Cet esprit, outre celui de partage des outils, imprègne effectivement les
fab labs, où les participants sont invités à combiner mutuellement les
apprentissages et à documenter les projets, dans une logique de
capitalisation des connaissances qui est de fait mise également en avant
dans la charte des fab labs. La logique des échanges n'est plus
nécessairement fondée sur des marchandises à vendre sur un marché. Des
biens sont en effet produits, mais leur valeur d'usage tend à primer sur
leur valeur d'échange.


 *c) Transformation des bases d'échanges*

La reprise de solutions déjà expérimentées est aussi ce qui peut permettre
de faire baisser certains coûts. D'où l'intérêt du modèle de l'open source
pour ces modes d'organisation de type fab labs. L'open source facilite les
échanges et la circulation des connaissances. Grâce à leur ouverture, les
projets peuvent être accessibles, mobiles et modifiables. La dynamique
favorable à l'ouverture qui s'était développée dans le domaine des
logiciels, sous la bannière de l'«  open source  », tend à s'étendre aux
matériels, avec non seulement des initiatives qui poussent en ce sens mais
aussi des projets qui visent à des réalisations concrètes (la carte
électronique Arduino étant par exemple l'une des plus connues). En
s'écartant des préoccupations de propriété, voire en les remettant en
cause, ces activités peuvent aussi trouver des affinités avec une «
culture du don technologique  » qui a sous-tendu le développement des
logiciels libres.

La recherche d'objets plus facilement réparables, ou adaptables à
l'évolution des besoins, peut être un appui à cette dynamique. Les
équipements des fabs labs peuvent aider à allonger la durée de vie de ces
objets. Ils peuvent ainsi se présenter comme un moyen de contourner
l'obsolescence programmée, que certaines entreprises peuvent être tentées
d'utiliser pour accélérer le renouvellement des produits et entretenir leur
marché. Le développement des imprimantes 3D a commencé à susciter un fort
intérêt de ce point de vue, car il laisse entrevoir une possibilité d'«
imprimer  » des pièces détachées de remplacement pour celles qui seraient
usées, abimées ou devenues défectueuses. Une conception en open source peut
d'ailleurs faciliter la réparation.


*Conclusion  : un projet déjà en voie de normalisation ?*

Le modèle des fab labs et des makerspaces commence à peine à être connu et
il peut donc encore gagner largement en audience. Si le modèle se répand,
c'est qu'il séduit. Mais, pour l'instant, ce sont encore des espaces
interstitiels, dans lesquels un nombre encore réduit d'acteurs est engagé
dans des interactions plus ou moins régulières et plus ou moins organisées.
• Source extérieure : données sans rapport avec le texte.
-- ==== Sys2Proof/Laws/Encoding.lean ====
section
/-!
SUPPORT. What the decoder reads back from the words of an encoding: the head, the opcode, the function field and the operand
fields of R72 to R79.
-/
namespace Sys2Proof

/-- The operands of a base form: three five-bit fields and nothing else (R75). -/
def Fields.plain (f : Fields) : Bool :=
  f.d.toNat < 32 && f.a.toNat < 32 && f.b.toNat < 32 && f.c == 0 && !f.sa && !f.sb && !f.sc && f.rm == 0 && !f.sat &&
  f.ty == 0 && !f.x

/-- The form LEN holds exactly these operands (R70). -/
def formOk (len : BitVec 2) (fn : BitVec 8) (f : Fields) : Bool :=
  match len with
  | 0 => f.plain && f.lit == none && fn == 0
  | 1 => f.plain && f.lit.isSome && fn == 0
  | 2 => f.lit == none
  | _ => f.lit.isSome

theorem bits_eq (n lo w : Nat) (x : BitVec w) (h : n / 2 ^ lo % 2 ^ w = x.toNat) : bitsAt n lo w = x := by
  apply BitVec.eq_of_toNat_eq
  simp [bitsAt, h]

theorem flag_eq (n lo : Nat) (b : Bool) (h : n / 2 ^ lo % 2 = b2n b) : flagAt n lo = b := by
  cases b <;> simp_all [flagAt, b2n]

theorem b2n_lt (b : Bool) : b2n b < 2 := by cases b <;> simp [b2n]

theorem len_cases (l : BitVec 2) : l = 0 ∨ l = 1 ∨ l = 2 ∨ l = 3 := by
  have h := l.isLt
  have : l.toNat = 0 ∨ l.toNat = 1 ∨ l.toNat = 2 ∨ l.toNat = 3 := by omega
  rcases this with h | h | h | h
  · exact .inl (BitVec.eq_of_toNat_eq h)
  · exact .inr (.inl (BitVec.eq_of_toNat_eq h))
  · exact .inr (.inr (.inl (BitVec.eq_of_toNat_eq h)))
  · exact .inr (.inr (.inr (BitVec.eq_of_toNat_eq h)))

/-! The extension. -/

/-- The extension word of a non-memory form as a number. -/
def extReg (fn : BitVec 8) (f : Fields) : Nat :=
  fn.toNat + f.d.toNat * 2 ^ 8 + f.a.toNat * 2 ^ 19 + f.b.toNat * 2 ^ 30 + f.c.toNat * 2 ^ 41 + b2n f.sa * 2 ^ 52 +
  b2n f.sb * 2 ^ 53 + b2n f.sc * 2 ^ 54 + f.rm.toNat * 2 ^ 55 + b2n f.sat * 2 ^ 57 + f.ty.toNat * 2 ^ 58 + b2n f.x * 2 ^ 63

def extMem (fn : BitVec 8) (m : MemF) : Nat :=
  fn.toNat + m.data.toNat * 2 ^ 8 + m.base.toNat * 2 ^ 19 + m.off.toNat * 2 ^ 30 + b2n m.bk * 2 ^ 54 +
  m.ord.toNat * 2 ^ 55 + m.scope.toNat * 2 ^ 57 + m.var.toNat * 2 ^ 60

theorem extReg_bits (fn : BitVec 8) (f : Fields) (e : Nat) (he : e = extReg fn f) :
    e < 2 ^ 64 ∧ bitsAt e 0 8 = fn ∧ bitsAt e 8 11 = f.d ∧ bitsAt e 19 11 = f.a ∧ bitsAt e 30 11 = f.b ∧
    bitsAt e 41 11 = f.c ∧ flagAt e 52 = f.sa ∧ flagAt e 53 = f.sb ∧ flagAt e 54 = f.sc ∧ bitsAt e 55 2 = f.rm ∧
    flagAt e 57 = f.sat ∧ bitsAt e 58 5 = f.ty ∧ flagAt e 63 = f.x := by
  subst he
  have h0 := fn.isLt
  have h1 := f.d.isLt
  have h2 := f.a.isLt
  have h3 := f.b.isLt
  have h4 := f.c.isLt
  have h5 := b2n_lt f.sa
  have h6 := b2n_lt f.sb
  have h7 := b2n_lt f.sc
  have h8 := f.rm.isLt
  have h9 := b2n_lt f.sat
  have h10 := f.ty.isLt
  have h11 := b2n_lt f.x
  unfold extReg
  refine ⟨?_, ?_, ?_, ?_, ?_, ?_, ?_, ?_, ?_, ?_, ?_, ?_, ?_⟩ <;> first | omega | (apply bits_eq; omega) | (apply flag_eq; omega)

theorem extMem_bits (fn : BitVec 8) (m : MemF) (e : Nat) (he : e = extMem fn m) :
    e < 2 ^ 64 ∧ bitsAt e 0 8 = fn ∧ bitsAt e 8 11 = m.data ∧ bitsAt e 19 11 = m.base ∧ bitsAt e 30 24 = m.off ∧
    flagAt e 54 = m.bk ∧ bitsAt e 55 2 = m.ord ∧ bitsAt e 57 3 = m.scope ∧ bitsAt e 60 4 = m.var := by
  subst he
  have h0 := fn.isLt
  have h1 := m.data.isLt
  have h2 := m.base.isLt
  have h3 := m.off.isLt
  have h4 := b2n_lt m.bk
  have h5 := m.ord.isLt
  have h6 := m.scope.isLt
  have h7 := m.var.isLt
  unfold extMem
  refine ⟨?_, ?_, ?_, ?_, ?_, ?_, ?_, ?_, ?_⟩ <;> first | omega | (apply bits_eq; omega) | (apply flag_eq; omega)

/-! The base word. -/

/-- The head's part of the base word as a number. -/
def headN (h : Head) (op : BitVec 7) : Nat :=
  h.len.toNat + h.stall.toNat * 2 ^ 2 + op.toNat * 2 ^ 6 + h.g.toNat * 2 ^ 13 + b2n h.gn * 2 ^ 16

theorem headN_lt (h : Head) (op : BitVec 7) : headN h op < 2 ^ 17 := by
  have h0 := h.len.isLt
  have h1 := h.stall.isLt
  have h2 := op.isLt
  have h3 := h.g.isLt
  have h4 := b2n_lt h.gn
  unfold headN
  omega

theorem head_read (h : Head) (op : BitVec 7) (n x : Nat) (hn : n = headN h op + x * 2 ^ 17) :
    headOf n = h ∧ opOf n = op ∧ n % 4 = h.len.toNat := by
  have h0 := h.len.isLt
  have h1 := h.stall.isLt
  have h2 := op.isLt
  have h3 := h.g.isLt
  have h4 := b2n_lt h.gn
  obtain ⟨len, stall, g, gn⟩ := h
  simp only [headN] at *
  subst hn
  refine ⟨?_, ?_, ?_⟩
  · unfold headOf
    congr 1
    · apply bits_eq; omega
    · apply bits_eq; omega
    · apply bits_eq; omega
    · apply flag_eq; omega
  · apply bits_eq; omega
  · omega

/-! The parts of a word. -/

theorem pack_short (h d a b : Nat) :
    h + (d * 2 ^ 17 + a * 2 ^ 22 + b * 2 ^ 27) = h + (d + a * 2 ^ 5 + b * 2 ^ 10) * 2 ^ 17 := by omega
theorem pack_lit (h d a b v : Nat) : h + (d * 2 ^ 17 + a * 2 ^ 22 + b * 2 ^ 27) + v * 2 ^ 32 =
    h + (d + a * 2 ^ 5 + b * 2 ^ 10 + v * 2 ^ 15) * 2 ^ 17 := by omega
theorem pack_ext (h e : Nat) : h + e * 2 ^ 32 = h + (e * 2 ^ 15) * 2 ^ 17 := by omega
theorem pack_long (h e v : Nat) : h + e * 2 ^ 32 + v * 2 ^ 96 = h + (e * 2 ^ 15 + v * 2 ^ 79) * 2 ^ 17 := by omega


theorem len0_lt : (0 : BitVec 2).toNat < 2 := by decide
theorem len1_lt : (1 : BitVec 2).toNat < 2 := by decide
theorem len2_lt : ¬ (2 : BitVec 2).toNat < 2 := by decide
theorem len3_lt : ¬ (3 : BitVec 2).toNat < 2 := by decide

theorem word0 (r : Raw) (h : r.head.len = 0) : r.word = baseWord r := by
  unfold Raw.word
  rw [h]
  rfl

theorem word1 (r : Raw) (h : r.head.len = 1) : r.word = baseWord r + r.litN * 2 ^ 32 := by
  unfold Raw.word
  rw [h]
  rfl

theorem word2 (r : Raw) (h : r.head.len = 2) : r.word = baseWord r + extWord r * 2 ^ 32 := by
  unfold Raw.word
  rw [h]
  rfl

theorem word3 (r : Raw) (h : r.head.len = 3) : r.word = baseWord r + extWord r * 2 ^ 32 + r.litN * 2 ^ 96 := by
  unfold Raw.word
  rw [h]
  rfl

theorem base_short (r : Raw) (f : Fields) (h : r.head.len.toNat < 2) (hb : r.body = .reg f) :
    baseWord r = headN r.head r.op + (f.d.toNat * 2 ^ 17 + f.a.toNat * 2 ^ 22 + f.b.toNat * 2 ^ 27) := by
  unfold baseWord
  rw [if_pos h, hb]
  rfl

theorem base_long (r : Raw) (h : ¬ r.head.len.toNat < 2) : baseWord r = headN r.head r.op := by
  unfold baseWord
  rw [if_neg h]
  exact Nat.add_zero _

theorem lit_reg (r : Raw) (f : Fields) (hb : r.body = .reg f) : r.litN = (f.lit.getD 0).toNat := by
  unfold Raw.litN
  rw [hb]

/-! Reading an encoding back. -/

theorem fields_ext (f g : Fields) (h : f.d = g.d ∧ f.a = g.a ∧ f.b = g.b ∧ f.c = g.c ∧ f.sa = g.sa ∧ f.sb = g.sb ∧
    f.sc = g.sc ∧ f.rm = g.rm ∧ f.sat = g.sat ∧ f.ty = g.ty ∧ f.x = g.x ∧ f.lit = g.lit) : f = g := by
  cases f
  cases g
  simp_all

theorem small_bits (n lo : Nat) (x : BitVec 11) (hx : x.toNat < 32) (h : n / 2 ^ lo % 2 ^ 5 = x.toNat) :
    (bitsAt n lo 5).setWidth 11 = x := by
  apply BitVec.eq_of_toNat_eq
  simp [bitsAt, h]
  omega

theorem upper_ok (n : Nat) (h : n / 2 ^ 17 % 2 ^ 15 = 0) : upperClear n = true := by
  unfold upperClear
  rw [h]
  simp

/-- A register form reads back as its head, opcode, function field and operand fields. -/
theorem reg_read (h : Head) (op : BitVec 7) (fn : BitVec 8) (f : Fields) (ho : formOk h.len fn f = true) :
    let n := Raw.word ⟨h, op, fn, .reg f⟩
    headOf n = h ∧ opOf n = op ∧ n % 4 = h.len.toNat ∧ fnOf n = fn ∧ fieldsOf n = f ∧ upperClear n = true := by
  intro n
  obtain ⟨len, stall, g, gn⟩ := h
  have hh := headN_lt ⟨len, stall, g, gn⟩ op
  have hext : extWord ⟨⟨len, stall, g, gn⟩, op, fn, .reg f⟩ = extReg fn f := rfl
  have hb := extReg_bits fn f _ rfl
  rcases len_cases len with rfl | rfl | rfl | rfl
  · have ho : (f.plain && f.lit == none && fn == 0) = true := ho
    simp only [Fields.plain, Bool.and_eq_true, decide_eq_true_eq, beq_iff_eq, Bool.not_eq_true'] at ho
    obtain ⟨⟨⟨⟨⟨⟨⟨⟨⟨⟨⟨⟨hd, ha⟩, hbb⟩, hc⟩, hsa⟩, hsb⟩, hsc⟩, hrm⟩, hsat⟩, hty⟩, hx⟩, hl⟩, hfn⟩ := ho
    have hn : n = headN ⟨0, stall, g, gn⟩ op + (f.d.toNat + f.a.toNat * 2 ^ 5 + f.b.toNat * 2 ^ 10) * 2 ^ 17 := by
      exact ((word0 ⟨⟨0, stall, g, gn⟩, op, fn, .reg f⟩ rfl).trans (base_short _ f len0_lt rfl)).trans (pack_short ..)
    obtain ⟨r1, r2, r3⟩ := head_read _ _ _ _ hn
    have h4 : n % 4 = 0 := r3
    have hlong : isLong n = false := by simp [isLong, h4]
    refine ⟨r1, r2, r3, ?_, ?_, ?_⟩
    · simp [fnOf, hlong, hfn]
    · apply fields_ext
      simp only [fieldsOf, hlong]
      refine ⟨?_, ?_, ?_, hc.symm, hsa.symm, hsb.symm, hsc.symm, hrm.symm, hsat.symm, hty.symm, hx.symm, ?_⟩
      · apply small_bits _ _ _ hd; omega
      · apply small_bits _ _ _ ha; omega
      · apply small_bits _ _ _ hbb; omega
      · simp [litOfWord, h4, hl]
    · simp [upperClear, hlong]
  · have ho : (f.plain && f.lit.isSome && fn == 0) = true := ho
    simp only [Fields.plain, Bool.and_eq_true, decide_eq_true_eq, beq_iff_eq, Bool.not_eq_true'] at ho
    obtain ⟨⟨⟨⟨⟨⟨⟨⟨⟨⟨⟨⟨hd, ha⟩, hbb⟩, hc⟩, hsa⟩, hsb⟩, hsc⟩, hrm⟩, hsat⟩, hty⟩, hx⟩, hl⟩, hfn⟩ := ho
    obtain ⟨v, hv⟩ := Option.isSome_iff_exists.mp hl
    have hv' := v.isLt
    have hn : n = headN ⟨1, stall, g, gn⟩ op +
        (f.d.toNat + f.a.toNat * 2 ^ 5 + f.b.toNat * 2 ^ 10 + v.toNat * 2 ^ 15) * 2 ^ 17 := by
      have e := word1 ⟨⟨1, stall, g, gn⟩, op, fn, .reg f⟩ rfl
      rw [base_short _ f len1_lt rfl, lit_reg _ f rfl, hv] at e
      exact e.trans (pack_lit ..)
    obtain ⟨r1, r2, r3⟩ := head_read _ _ _ _ hn
    have h4 : n % 4 = 1 := r3
    have hlong : isLong n = false := by simp [isLong, h4]
    refine ⟨r1, r2, r3, ?_, ?_, ?_⟩
    · simp [fnOf, hlong, hfn]
    · apply fields_ext
      simp only [fieldsOf, hlong]
      refine ⟨?_, ?_, ?_, hc.symm, hsa.symm, hsb.symm, hsc.symm, hrm.symm, hsat.symm, hty.symm, hx.symm, ?_⟩
      · apply small_bits _ _ _ hd; omega
      · apply small_bits _ _ _ ha; omega
      · apply small_bits _ _ _ hbb; omega
      · have hlit : bitsAt n 32 64 = v := by apply bits_eq; omega
        simp [litOfWord, h4, hv, hlit]
    · simp [upperClear, hlong]
  · have hl : f.lit = none := by simpa [formOk] using ho
    have hn : n = headN ⟨2, stall, g, gn⟩ op + (extReg fn f * 2 ^ 15) * 2 ^ 17 := by
      have e := word2 ⟨⟨2, stall, g, gn⟩, op, fn, .reg f⟩ rfl
      rw [base_long _ len2_lt, hext] at e
      exact e.trans (pack_ext ..)
    obtain ⟨r1, r2, r3⟩ := head_read _ _ _ _ hn
    have h4 : n % 4 = 2 := r3
    have hlong : isLong n = true := by simp [isLong, h4]
    have hx : extOf n = extReg fn f := by unfold extOf; omega
    refine ⟨r1, r2, r3, ?_, ?_, ?_⟩
    · simp only [fnOf, hlong, if_true, hx, hb]
    · apply fields_ext
      simp only [fieldsOf, hlong, if_true, hx, hb, litOfWord, h4, hl, and_self]
    · have h0 : n / 2 ^ 17 % 2 ^ 15 = 0 := by omega
      exact upper_ok n h0
  · obtain ⟨v, hv⟩ := Option.isSome_iff_exists.mp (show f.lit.isSome = true from ho)
    have hv' := v.isLt
    have hn : n = headN ⟨3, stall, g, gn⟩ op + (extReg fn f * 2 ^ 15 + v.toNat * 2 ^ 79) * 2 ^ 17 := by
      have e := word3 ⟨⟨3, stall, g, gn⟩, op, fn, .reg f⟩ rfl
      rw [base_long _ len3_lt, hext, lit_reg _ f rfl, hv] at e
      exact e.trans (pack_long ..)
    obtain ⟨r1, r2, r3⟩ := head_read _ _ _ _ hn
    have h4 : n % 4 = 3 := r3
    have hlong : isLong n = true := by simp [isLong, h4]
    have hx : extOf n = extReg fn f := by unfold extOf; omega
    refine ⟨r1, r2, r3, ?_, ?_, ?_⟩
    · simp only [fnOf, hlong, if_true, hx, hb]
    · apply fields_ext
      have hlit : bitsAt n 96 64 = v := by apply bits_eq; omega
      simp only [fieldsOf, hlong, if_true, hx, hb, litOfWord, h4, hv, hlit, and_self]
    · have h0 : n / 2 ^ 17 % 2 ^ 15 = 0 := by omega
      exact upper_ok n h0

theorem add_zero_mul (a b : Nat) : a + 0 * b = a := by omega

/-- The words of `nop` hold its head alone. -/
theorem nop_word (h : Head) : Raw.word ⟨h, 0, 0, .reg {}⟩ = headN h 0 + 0 * 2 ^ 17 := by
  have b : baseWord ⟨h, 0, 0, .reg {}⟩ = headN h 0 := by
    by_cases c : h.len.toNat < 2
    · rw [base_short ⟨h, 0, 0, .reg {}⟩ {} c rfl]
      simp
    · exact base_long ⟨h, 0, 0, .reg {}⟩ c
  have e : extWord ⟨h, 0, 0, .reg {}⟩ = 0 := by simp [extWord, b2n]
  have l : Raw.litN ⟨h, 0, 0, .reg {}⟩ = 0 := rfl
  rw [add_zero_mul]
  rcases len_cases h.len with c | c | c | c
  · rw [word0 _ c, b]
  · rw [word1 _ c, b, l, add_zero_mul]
  · rw [word2 _ c, b, e, add_zero_mul]
  · rw [word3 _ c, b, e, l]
    exact (add_zero_mul _ _).trans (add_zero_mul _ _)

/-- A memory form reads back. -/
theorem mem_read (h : Head) (op : BitVec 7) (fn : BitVec 8) (m : MemF) (hl : h.len = 2) :
    let n := Raw.word ⟨h, op, fn, .mem m⟩
    headOf n = h ∧ opOf n = op ∧ n % 4 = 2 ∧ fnOf n = fn ∧ memOf n = m ∧ upperClear n = true := by
  intro n
  obtain ⟨len, stall, g, gn⟩ := h
  subst hl
  have hh := headN_lt ⟨2, stall, g, gn⟩ op
  have hext : extWord ⟨⟨2, stall, g, gn⟩, op, fn, .mem m⟩ = extMem fn m := rfl
  have hb := extMem_bits fn m _ rfl
  have hn : n = headN ⟨2, stall, g, gn⟩ op + (extMem fn m * 2 ^ 15) * 2 ^ 17 := by
    have e := word2 ⟨⟨2, stall, g, gn⟩, op, fn, .mem m⟩ rfl
    rw [base_long _ len2_lt, hext] at e
    exact e.trans (pack_ext ..)
  obtain ⟨r1, r2, r3⟩ := head_read _ _ _ _ hn
  have h4 : n % 4 = 2 := r3
  have hlong : isLong n = true := by simp [isLong, h4]
  have hx : extOf n = extMem fn m := by unfold extOf; omega
  refine ⟨r1, r2, h4, ?_, ?_, ?_⟩
  · simp only [fnOf, hlong, if_true, hx, hb]
  · simp only [memOf, hx, hb]
  · have h0 : n / 2 ^ 17 % 2 ^ 15 = 0 := by omega
    exact upper_ok n h0

/-- A register form of opcode `op` that its own candidate returns decodes to its instruction. -/
theorem decode_reg (i : Instr) (h : Head) (op : BitVec 7) (fn : BitVec 8) (f : Fields)
    (hr : i.raw = some ⟨h, op, fn, .reg f⟩) (hw : i.wf = true) (ho : formOk h.len fn f = true)
    (h0 : (op.toNat == 0) = false) (hm : (decide (0x50 ≤ op.toNat) && decide (op.toNat ≤ 0x5e)) = false)
    (hres : opReserved op.toNat = false) (hlen : lenOk op.toNat h.len.toNat = true) (hfn : fnOk op.toNat fn.toNat = true)
    (hc : regCandidate h op.toNat fn f = some i) (n : Nat) (hn : encode i = some n) : decode n = .ok i := by
  have hn' : Raw.word ⟨h, op, fn, .reg f⟩ = n := by
    unfold encode at hn
    rw [hr] at hn
    exact Option.some.inj hn
  obtain ⟨r1, r2, r3, r4, r5, r6⟩ := reg_read h op fn f ho
  rw [hn'] at r1 r2 r3 r4 r5 r6
  have hacc : f.accepts (opDflt op.toNat (f.c.toNat % 8)) f = true := by simp [Fields.accepts]
  have hops : operands n = some i := by
    unfold operands
    simp only [r1, r2, r4, r5, h0, hm, hc, hr, hw, r6, hacc, Bool.and_self, if_true, Bool.false_eq_true, if_false]
  unfold decode
  simp only [r2, r3, r4, hres, hlen, hfn, hops, Bool.not_true, Bool.or_self, Bool.false_eq_true, if_false]

theorem decode_mem (i : Instr) (h : Head) (op : BitVec 7) (fn : BitVec 8) (m : MemF)
    (hr : i.raw = some ⟨h, op, fn, .mem m⟩) (hw : i.wf = true) (hl : h.len = 2) (h0 : (op.toNat == 0) = false)
    (hm : (decide (0x50 ≤ op.toNat) && decide (op.toNat ≤ 0x5e)) = true) (hres : opReserved op.toNat = false)
    (hlen : lenOk op.toNat 2 = true) (hfn : fnOk op.toNat fn.toNat = true)
    (hc : memCandidate h op.toNat fn m = some i) (n : Nat) (hn : encode i = some n) : decode n = .ok i := by
  have hn' : Raw.word ⟨h, op, fn, .mem m⟩ = n := by
    unfold encode at hn
    rw [hr] at hn
    exact Option.some.inj hn
  obtain ⟨r1, r2, r3, r4, r5, r6⟩ := mem_read h op fn m hl
  rw [hn'] at r1 r2 r3 r4 r5 r6
  have hops : operands n = some i := by
    unfold operands
    simp only [r1, r2, r4, r5, h0, hm, hc, hw, r6, Bool.and_self, if_true, Bool.false_eq_true, if_false]
  unfold decode
  simp only [r2, r3, r4, hres, hlen, hfn, hops, Bool.not_true, Bool.or_self, Bool.false_eq_true, if_false]

end Sys2Proof
end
S'il apparaît porteur de potentialités, le développement des fab labs et
makerspaces est toutefois aussi chargé en ambivalences. De tels lieux
peuvent être effectivement des intermédiaires facilitant l'accès à la
fabrication. Mais quand les grands acteurs industriels et publics
manifestent un intérêt à leur égard, c'est souvent avec des schémas
intellectuels qui les réinscrivent dans les mêmes logiques de développement
économique que celles qui ont marqué la fin du XXe siècle. En France,
l'appel à projets « Aide au développement des ateliers de fabrication
numérique  », lancé en 2013 par la Direction Générale de la Compétitivité
de l'Industrie et des Services du Ministère du Redressement productif,
restait aligné sur une vision fortement entrepreneuriale et soucieuse de
débouchés économiques. Les expérimentations peuvent donc aussi subir des
formes de normalisation.

Une question importante reste au surplus de savoir qui finance et comment.
Sachant que ces modalités de financement peuvent notablement influencer les
orientations adoptées et introduire des contraintes, contribuant ainsi à
détourner des valeurs originelles. Un tel déplacement peut paraître
d'autant plus aisé que dans ces initiatives, le travail tend à être
organisé sur le mode du «  projet  ». On retrouve ainsi la «  cité par
projet  » dont Luc Boltanski et Ève Chiapello avait repéré le rôle dans
l'installation d'un «  nouvel esprit du capitalisme  », ce qui peut augurer
d'une facilité à s'insérer dans un système capitaliste en évolution et en
recherche perpétuelle de voies d'adaptation. De fait, le modèle des fab
labs permet aussi davantage de flexibilité dans la production et peut être
récupéré et instrumentalisé par de grandes organisations industrielles qui
peuvent les exploiter comme des réservoirs (externalisés) non seulement de
flexibilité, mais aussi de créativité et d'idées.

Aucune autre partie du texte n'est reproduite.